We collect and process the following categories of data:

  • Account data. Your name, email address, hashed password or authentication provider identifiers, workspace and team membership, role, and billing details needed to manage your subscription.
  • Content you submit for auditing. Design files, component libraries, code references, repository metadata and live product URLs that you connect to the service so we can run audits against your contracts. We process this content to provide the service and do not use it to train models or for any purpose unrelated to your audits.
  • Usage and diagnostic data. Limited technical information needed to operate and secure the service, such as the type of device or browser you use, and the security and audit logs generated when you sign in or call our API (including the IP address recorded by our authentication provider for security purposes). We keep this to what is necessary to run the service reliably and securely.
  • Invitations. When you invite a teammate, we store the email address and role you provide so we can send the invitation. Invitations expire after seven days.
  • Profile image and API keys.
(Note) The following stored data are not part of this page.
-- ==== Sys2Proof/Laws/InvRegs.lean ====
section
/-! SUPPORT. Laws/InvRegs.lean: every function of Machine/Regs.lean keeps the invariant of a sound state. -/

namespace Sys2Proof.Machine

theorem ringAccess_inv {q : List Instr} : ∀ x0 x1 x2 x3 s, Inv q s → Inv q (ringAccess x0 x1 x2 x3 s) := by
  intro x0 x1 x2 x3 s h
  unfold ringAccess
  repeat' first
    | with_reducible assumption
    | with_reducible intro _
    | with_reducible apply ctlWake_inv
    | with_reducible apply ringRegWrite_inv
    | with_reducible apply inv_ite
    | split
    | (dsimp only; split)
    | refine inv_fst (by with_reducible assumption) ?_
    | refine inv_snd (by with_reducible assumption) ?_

theorem execRingEnable_inv {q : List Instr} : ∀ x0 x1 x2 s, Inv q s → OInv q (execRingEnable x0 x1 x2 s) := by
  intro x0 x1 x2 s h
  unfold execRingEnable
  repeat' first
    | with_reducible assumption
    | with_reducible intro _
    | with_reducible apply ringAccess_inv
    | with_reducible apply inv_ite
    | with_reducible apply oinv_next
    | with_reducible apply oinv_ite
    | split
    | (dsimp only; split)
    | refine inv_fst (by with_reducible assumption) ?_
    | refine inv_snd (by with_reducible assumption) ?_

theorem execRingDisable_inv {q : List Instr} : ∀ x0 x1 x2 s, Inv q s → OInv q (execRingDisable x0 x1 x2 s) := by
  intro x0 x1 x2 s h
  unfold execRingDisable
  repeat' first
    | with_reducible assumption
    | with_reducible intro _
    | with_reducible apply ringAccess_inv
    | with_reducible apply inv_ite
    | with_reducible apply oinv_next
    | with_reducible apply oinv_ite
    | split
    | (dsimp only; split)
    | refine inv_fst (by with_reducible assumption) ?_
    | refine inv_snd (by with_reducible assumption) ?_

theorem execLtolWrite_inv {q : List Instr} : ∀ x0 x1 x2 s, Inv q s → OInv q (execLtolWrite x0 x1 x2 s) := by
  intro x0 x1 x2 s h
  unfold execLtolWrite
  repeat' first
    | with_reducible assumption
    | with_reducible intro _
    | with_reducible apply ringAccess_inv
    | with_reducible apply inv_ite
    | with_reducible apply oinv_next
    | with_reducible apply oinv_ite
    | split
    | (dsimp only; split)
    | refine inv_fst (by with_reducible assumption) ?_
    | refine inv_snd (by with_reducible assumption) ?_

theorem winWake_inv {q : List Instr} : ∀ s x1 x2, Inv q s → Inv q (winWake s x1 x2) := by
  intro s x1 x2 h
  unfold winWake
  repeat' first
    | with_reducible assumption
    | with_reducible intro _
    | with_reducible apply ctlWake_inv
    | with_reducible apply inv_ite
    | split
    | (dsimp only; split)
    | refine inv_fst (by with_reducible assumption) ?_
    | refine inv_snd (by with_reducible assumption) ?_

theorem ctlAnswer_inv {q : List Instr} : ∀ s x1 x2 x3, Inv q s → Inv q (ctlAnswer s x1 x2 x3) := by
  intro s x1 x2 x3 h
  unfold ctlAnswer
  repeat' first
    | with_reducible assumption
    | with_reducible intro _
    | with_reducible apply inv_ite
    | split
    | (dsimp only; split)
    | refine inv_fst (by with_reducible assumption) ?_
    | refine inv_snd (by with_reducible assumption) ?_
    | with_reducible apply Inv.mk_plain
    | (dsimp only; with_reducible apply Inv.mk_plain)

theorem winStore_inv {q : List Instr} : ∀ s x1 x2 x3 x4, Inv q s → Inv q (winStore s x1 x2 x3 x4) := by
  intro s x1 x2 x3 x4 h
  unfold winStore
  repeat' first
    | with_reducible assumption
    | with_reducible intro _
    | with_reducible apply acccWrite_inv
    | with_reducible apply winWrite_inv
    | with_reducible apply inv_ite
    | split
    | (dsimp only; split)
    | refine inv_fst (by with_reducible assumption) ?_
    | refine inv_snd (by with_reducible assumption) ?_

theorem execRegisterWrite_inv {q : List Instr} : ∀ x0 x1 x2 x3 s, Inv q s → OInv q (execRegisterWrite x0 x1 x2 x3 s) := by
  intro x0 x1 x2 x3 s h
  unfold execRegisterWrite
  repeat' first
    | with_reducible assumption
    | with_reducible intro _
    | with_reducible apply winWake_inv
    | with_reducible apply ctlAnswer_inv
    | with_reducible apply winStore_inv
    | with_reducible apply inv_ite
    | with_reducible apply oinv_next
    | with_reducible apply oinv_ite
    | split
    | (dsimp only; split)
    | refine inv_fst (by with_reducible assumption) ?_
    | refine inv_snd (by with_reducible assumption) ?_

theorem execRegisterTake_inv {q : List Instr} : ∀ x0 x1 x2 s, Inv q s → OInv q (execRegisterTake x0 x1 x2 s) := by
  intro x0 x1 x2 s h
  unfold execRegisterTake
  repeat' first
    | with_reducible assumption
    | with_reducible intro _
    | with_reducible apply winWake_inv
    | with_reducible apply ctlAnswer_inv
    | with_reducible apply winTake_inv
    | with_reducible apply inv_ite
    | with_reducible apply oinv_next
    | with_reducible apply oinv_ite
    | split
    | (dsimp only; split)
    | refine inv_fst (by with_reducible assumption) ?_
    | refine inv_snd (by with_reducible assumption) ?_

theorem execFstatTake_inv {q : List Instr} : ∀ x0 x1 x2 s, Inv q s → OInv q (execFstatTake x0 x1 x2 s) := by
  intro x0 x1 x2 s h
  unfold execFstatTake
  repeat' first
    | with_reducible assumption
    | with_reducible intro _
    | with_reducible apply ctlWake_inv
    | with_reducible apply ctlAnswer_inv
    | with_reducible apply fstatRemove_inv
    | with_reducible apply inv_ite
    | with_reducible apply oinv_next
    | with_reducible apply oinv_ite
    | split
    | (dsimp only; split)
    | refine inv_fst (by with_reducible assumption) ?_
    | refine inv_snd (by with_reducible assumption) ?_

theorem execFtxGo_inv {q : List Instr} : ∀ x0 x1 x2 s, Inv q s → OInv q (execFtxGo x0 x1 x2 s) := by
  intro x0 x1 x2 s h
  unfold execFtxGo
  repeat' first
    | with_reducible assumption
    | with_reducible intro _
    | with_reducible apply ctlAnswer_inv
    | with_reducible apply ftxWrite_inv
    | with_reducible apply ctlWake_inv
    | with_reducible apply inv_ite
    | with_reducible apply oinv_next
    | with_reducible apply oinv_ite
    | split
    | (dsimp only; split)
    | refine inv_fst (by with_reducible assumption) ?_
    | refine inv_snd (by with_reducible assumption) ?_

theorem execQuayCreditReturn_inv {q : List Instr} : ∀ x0 x1 x2 s, Inv q s → OInv q (execQuayCreditReturn x0 x1 x2 s) := by
  intro x0 x1 x2 s h
  unfold execQuayCreditReturn
  repeat' first
    | with_reducible assumption
    | with_reducible intro _
    | with_reducible apply pumpQuay_inv
    | with_reducible apply inv_ite
    | with_reducible apply oinv_next
    | with_reducible apply oinv_ite
    | split
    | (dsimp only; split)
    | refine inv_fst (by with_reducible assumption) ?_
    | refine inv_snd (by with_reducible assumption) ?_
    | with_reducible apply Inv.mk_plain
    | with_reducible refine Inv.mk_qtx ?_ (by first | exact id | exact Table.wf_put _ _ _ _ | exact Table.wf_upd _ _ _ _ | exact Table.wf_mapVals _ _ _ | exact Table.wf_putList _ _ _ _ | exact Table.wf_filter _ _ _ | exact fun h => Table.wf_put _ _ _ _ (Table.wf_put _ _ _ _ h) | exact fun _ => rfl)
    | (dsimp only; with_reducible apply Inv.mk_plain)
    | (dsimp only; with_reducible refine Inv.mk_qtx ?_ (by first | exact id | exact Table.wf_put _ _ _ _ | exact Table.wf_upd _ _ _ _ | exact Table.wf_mapVals _ _ _ | exact Table.wf_putList _ _ _ _ | exact Table.wf_filter _ _ _ | exact fun h => Table.wf_put _ _ _ _ (Table.wf_put _ _ _ _ h) | exact fun _ => rfl))

end Sys2Proof.Machine
end

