-- ==== Sys2Proof/Laws/State.lean ====
section
/-! SUPPORT. Laws/State.lean: what the named updates of the state leave, field by field and reader by reader, each true by
`rfl`; and what a reader answers at the index just written. -/

namespace Sys2Proof.Machine

section
variable (s : State) (k : Nat) (w : TWord)

@[simp] theorem setHmWord_blk : (setHmWord s k w).blk = s.blk := rfl
@[simp] theorem setHmWord_tide : (setHmWord s k w).tide = s.tide := rfl
@[simp] theorem setHmWord_bells : (setHmWord s k w).bells = s.bells := rfl
@[simp] theorem setHmWord_ecnt : (setHmWord s k w).ecnt = s.ecnt := rfl
@[simp] theorem setHmWord_bwd : (setHmWord s k w).bwd = s.bwd := rfl
@[simp] theorem setHmWord_evc : (setHmWord s k w).evc = s.evc := rfl
@[simp] theorem setHmWord_rings : (setHmWord s k w).rings = s.rings := rfl
@[simp] theorem setHmWord_pick : (setHmWord s k w).pick = s.pick := rfl
@[simp] theorem setHmWord_wm : (setHmWord s k w).wm = s.wm := rfl
@[simp] theorem setHmWord_sres : (setHmWord s k w).sres = s.sres := rfl
@[simp] theorem setHmWord_resvRefused : (setHmWord s k w).resvRefused = s.resvRefused := rfl
@[simp] theorem setHmWord_own : (setHmWord s k w).own = s.own := rfl
@[simp] theorem setHmWord_mirror : (setHmWord s k w).mirror = s.mirror := rfl
@[simp] theorem setHmWord_moor : (setHmWord s k w).moor = s.moor := rfl
@[simp] theorem setHmWord_recq : (setHmWord s k w).recq = s.recq := rfl
@[simp] theorem setHmWord_hbr : (setHmWord s k w).hbr = s.hbr := rfl
@[simp] theorem setHmWord_hm : (setHmWord s k w).hm = s.hm := rfl
@[simp] theorem setHmWord_mbrkLease : (setHmWord s k w).mbrkLease = s.mbrkLease := rfl
@[simp] theorem setHmWord_mbrkFault : (setHmWord s k w).mbrkFault = s.mbrkFault := rfl
@[simp] theorem setHmWord_mlast : (setHmWord s k w).mlast = s.mlast := rfl
@[simp] theorem setHmWord_xc : (setHmWord s k w).xc = s.xc := rfl
@[simp] theorem setHmWord_admSeq : (setHmWord s k w).admSeq = s.admSeq := rfl
@[simp] theorem setHmWord_tw : (setHmWord s k w).tw = s.tw := rfl
@[simp] theorem setHmWord_paths : (setHmWord s k w).paths = s.paths := rfl
@[simp] theorem setHmWord_plc : (setHmWord s k w).plc = s.plc := rfl
@[simp] theorem setHmWord_members : (setHmWord s k w).members = s.members := rfl
@[simp] theorem setHmWord_berths : (setHmWord s k w).berths = s.berths := rfl
@[simp] theorem setHmWord_ctls : (setHmWord s k w).ctls = s.ctls := rfl
@[simp] theorem setHmWord_dqs : (setHmWord s k w).dqs = s.dqs := rfl
@[simp] theorem setHmWord_dcmds : (setHmWord s k w).dcmds = s.dcmds := rfl
@[simp] theorem setHmWord_resvs : (setHmWord s k w).resvs = s.resvs := rfl
@[simp] theorem setHmWord_dock : (setHmWord s k w).dock = s.dock := rfl
@[simp] theorem setHmWord_serves : (setHmWord s k w).serves = s.serves := rfl
@[simp] theorem setHmWord_pilots : (setHmWord s k w).pilots = s.pilots := rfl
@[simp] theorem setHmWord_cask : (setHmWord s k w).cask = s.cask := rfl
@[simp] theorem setHmWord_cellar : (setHmWord s k w).cellar = s.cellar := rfl
@[simp] theorem setHmWord_celOwn : (setHmWord s k w).celOwn = s.celOwn := rfl
@[simp] theorem setHmWord_bays : (setHmWord s k w).bays = s.bays := rfl
@[simp] theorem setHmWord_arbCount : (setHmWord s k w).arbCount = s.arbCount := rfl
@[simp] theorem setHmWord_arbs : (setHmWord s k w).arbs = s.arbs := rfl
@[simp] theorem setHmWord_ltr : (setHmWord s k w).ltr = s.ltr := rfl
@[simp] theorem setHmWord_boot : (setHmWord s k w).boot = s.boot := rfl
@[simp] theorem setHmWord_pwr : (setHmWord s k w).pwr = s.pwr := rfl
@[simp] theorem setHmWord_code : (setHmWord s k w).code = s.code := rfl
@[simp] theorem setHmWord_chk : (setHmWord s k w).chk = s.chk := rfl
@[simp] theorem setHmWord_csrc : (setHmWord s k w).csrc = s.csrc := rfl
@[simp] theorem setHmWord_gm : (setHmWord s k w).gm = s.gm := rfl
@[simp] theorem setHmWord_vbank : (setHmWord s k w).vbank = s.vbank := rfl
@[simp] theorem setHmWord_graft : (setHmWord s k w).graft = s.graft := rfl
@[simp] theorem setHmWord_vin : (setHmWord s k w).vin = s.vin := rfl
@[simp] theorem setHmWord_dbg : (setHmWord s k w).dbg = s.dbg := rfl
@[simp] theorem setHmWord_fstop : (setHmWord s k w).fstop = s.fstop := rfl
@[simp] theorem setHmWord_fwin : (setHmWord s k w).fwin = s.fwin := rfl
@[simp] theorem setHmWord_qtx : (setHmWord s k w).qtx = s.qtx := rfl
@[simp] theorem setHmWord_ctlRdat : (setHmWord s k w).ctlRdat = s.ctlRdat := rfl
@[simp] theorem setHmWord_ctlErr : (setHmWord s k w).ctlErr = s.ctlErr := rfl
@[simp] theorem setHmWord_out : (setHmWord s k w).out = s.out := rfl
@[simp] theorem setHmWord_freeCtr : (setHmWord s k w).freeCtr = s.freeCtr := rfl
@[simp] theorem setHmWord_pending : (setHmWord s k w).pending = s.pending := rfl

@[simp] theorem pilot_setHmWord (j : Nat) : pilot (setHmWord s k w) j = pilot s j := rfl
@[simp] theorem ring_setHmWord (j : Nat) : ring (setHmWord s k w) j = ring s j := rfl
@[simp] theorem own_setHmWord (j : Nat) : own (setHmWord s k w) j = own s j := rfl
@[simp] theorem mirr_setHmWord (j : Nat) : mirr (setHmWord s k w) j = mirr s j := rfl
@[simp] theorem aloneMoor_setHmWord (j : Nat) : aloneMoor (setHmWord s k w) j = aloneMoor s j := rfl
@[simp] theorem xctx_setHmWord (j : Nat) : xctx (setHmWord s k w) j = xctx s j := rfl
@[simp] theorem chkOf_setHmWord (j : Nat) : chkOf (setHmWord s k w) j = chkOf s j := rfl
@[simp] theorem csrcOf_setHmWord (j : Nat) : csrcOf (setHmWord s k w) j = csrcOf s j := rfl
@[simp] theorem fwinOf_setHmWord (j : Nat) : fwinOf (setHmWord s k w) j = fwinOf s j := rfl
@[simp] theorem berth_setHmWord (j : Nat) : berth (setHmWord s k w) j = berth s j := rfl
@[simp] theorem ctlOf_setHmWord (j : Nat) : ctlOf (setHmWord s k w) j = ctlOf s j := rfl
@[simp] theorem dqOf_setHmWord (j : Nat) : dqOf (setHmWord s k w) j = dqOf s j := rfl
@[simp] theorem dcmdOf_setHmWord (j : Nat) : dcmdOf (setHmWord s k w) j = dcmdOf s j := rfl
@[simp] theorem pathOf_setHmWord (j : Nat) : pathOf (setHmWord s k w) j = pathOf s j := rfl
@[simp] theorem shadow_setHmWord (j : Nat) : shadow (setHmWord s k w) j = shadow s j := rfl

end

section
variable (s : State) (p : Nat) (x : Pilot)
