/-- A ready long form that writes flags alone. -/
theorem lform_flags {f : LF} {s : State} {major : BitVec 6} {ok : Bool}
    {fl : Sw → Sw} {body : Pilot → BitVec 18 → State → PRes} (hr : ready s f.p 2 f.g = true)
    (hok : (ok && decide (f.z = 0)) = true) (ht : (fl (pilot s f.p).sw).t = false)
    (hb : ∀ x s', x = stepped (pilot s f.p) 2 → s' = setPilot s f.p x →
      body x (pilot s f.p).pc s' = wrFlags s' f.p (fl (pilot s f.p).sw)) :
    lform f major ok s body = ran (lfWord f major) f.imm s f.p (setsFlags s f.p 2 fl) := by
  have hq := quiet_stepped (len := 2) (ready_parts hr).2.2.2.2.2
  unfold lform
  exact issue_flags (i := ⟨f.p, f.g, 2, lfWord f major, !(ok && decide (f.z = 0)), false, false, f.imm⟩) hr
    (by dsimp only; rw [hok]; rfl) (by simp) ht (by
    dsimp only
    rw [pilot_setPilot_self]
    exact hb _ _ rfl rfl)

@[simp] theorem reg_stepped (x : Pilot) (n : Nat) (i : BitVec 5) : (stepped x n).reg i = x.reg i := rfl
@[simp] theorem sw_stepped (x : Pilot) (n : Nat) : (stepped x n).sw = x.sw := rfl
@[simp] theorem bankCur_stepped (x : Pilot) (n : Nat) : (stepped x n).bankCur = x.bankCur := rfl

/-! The unit's flags in the manual's words. -/

theorem addRes_r (a b : W64) (k : Bool) : (addRes a b k).r = BitVec.ofNat 64 (a.toNat + b.toNat + k.toNat) := rfl
theorem subRes_r (a b : W64) (k : Bool) : (subRes a b k).r = a - b - BitVec.ofNat 64 k.toNat := rfl

theorem nzvc_add (w : Sw) (a b : W64) (k : Bool) :
    w.nzvc (addRes a b k) = sumFlags a b (addRes a b k).r k.toNat w := by
  simp only [Sw.nzvc, sumFlags, addRes, BitVec.msb_eq_getLsbD_last]
  congr 1
  simp
  grind

theorem nzvc_sub (w : Sw) (a b : W64) (k : Bool) :
    w.nzvc (subRes a b k) = diffFlags a b (subRes a b k).r k.toNat w := by
  simp only [Sw.nzvc, diffFlags, subRes, BitVec.msb_eq_getLsbD_last]
  congr 1
  simp
  grind

theorem nzvc_logic (w : Sw) (r : W64) : w.nzvc (logicRes r w.c) = logicFlags r w := by
  simp [Sw.nzvc, logicRes, logicFlags, BitVec.msb_eq_getLsbD_last]

theorem nz_sign (w : Sw) (r : W64) : w.nz r = signFlags r w := by
  simp [Sw.nz, signFlags, BitVec.msb_eq_getLsbD_last]

/-- A ready RRR instruction that changes its pilot's registers alone. -/
theorem rrr_upd {f : RRR} {s : State} {major : BitVec 6} {fn : BitVec 7} {ok priv : Bool} {upd : Pilot → Pilot}
    {body : Pilot → BitVec 18 → State → PRes} (hr : ready s f.p 1 f.g = true) (hok : ok = true)
    (hpriv : priv = true → (pilot s f.p).sw.priv = true) (hy : quietPilot (upd (stepped (pilot s f.p) 1)) (pilot s f.p).pc = true)
    (hsrc : (upd (stepped (pilot s f.p) 1)).src = (pilot s f.p).src)
    (hb : ∀ x s', x = stepped (pilot s f.p) 1 → s' = setPilot s f.p x → body x (pilot s f.p).pc s' = .done (updPilot s' f.p upd)) :
    rrr f major fn ok priv s body = ran (rrrWord f major fn) 0 s f.p (afterInstr s f.p 1 upd) := by
  have hq := quiet_stepped (len := 1) (ready_parts hr).2.2.2.2.2
  unfold rrr
  exact issue_set (i := ⟨f.p, f.g, 1, rrrWord f major fn, !ok, priv, false, 0⟩) hr (by simp [hok]) hpriv hy hsrc (by
    dsimp only
    rw [pilot_setPilot_self, hb _ _ rfl rfl, updPilot_setPilot (quiet_inReset hq)])

end Sys2Proof.Machine
end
If you upload a profile image it is stored so it can be displayed, and is served from a publicly addressable URL. API keys you generate for the extensions and the auditor app are stored as a one-way hash, alongside the time each key was last used, so you can manage and revoke them.
  • Support and communications. Any information you share with us when you contact support, respond to a survey, or correspond with us by email.

How we use it

We use personal data to:

  • provide, operate and secure the service, including running and storing audit results;
  • authenticate you and manage your account, workspaces and teams;
  • process payments and administer your subscription;
  • respond to your requests and provide customer support;
  • monitor, debug and improve the reliability and performance of the service;
  • send you essential service messages and, where you have not opted out, occasional product updates;
  • comply with our legal obligations and enforce our terms.

Our native applications

Our native applications for Apple platforms (the parlance auditor) let you audit web pages and products for accessibility and design-contract conformance from your Apple device. When you use a native app, the following applies in addition to the rest of this policy.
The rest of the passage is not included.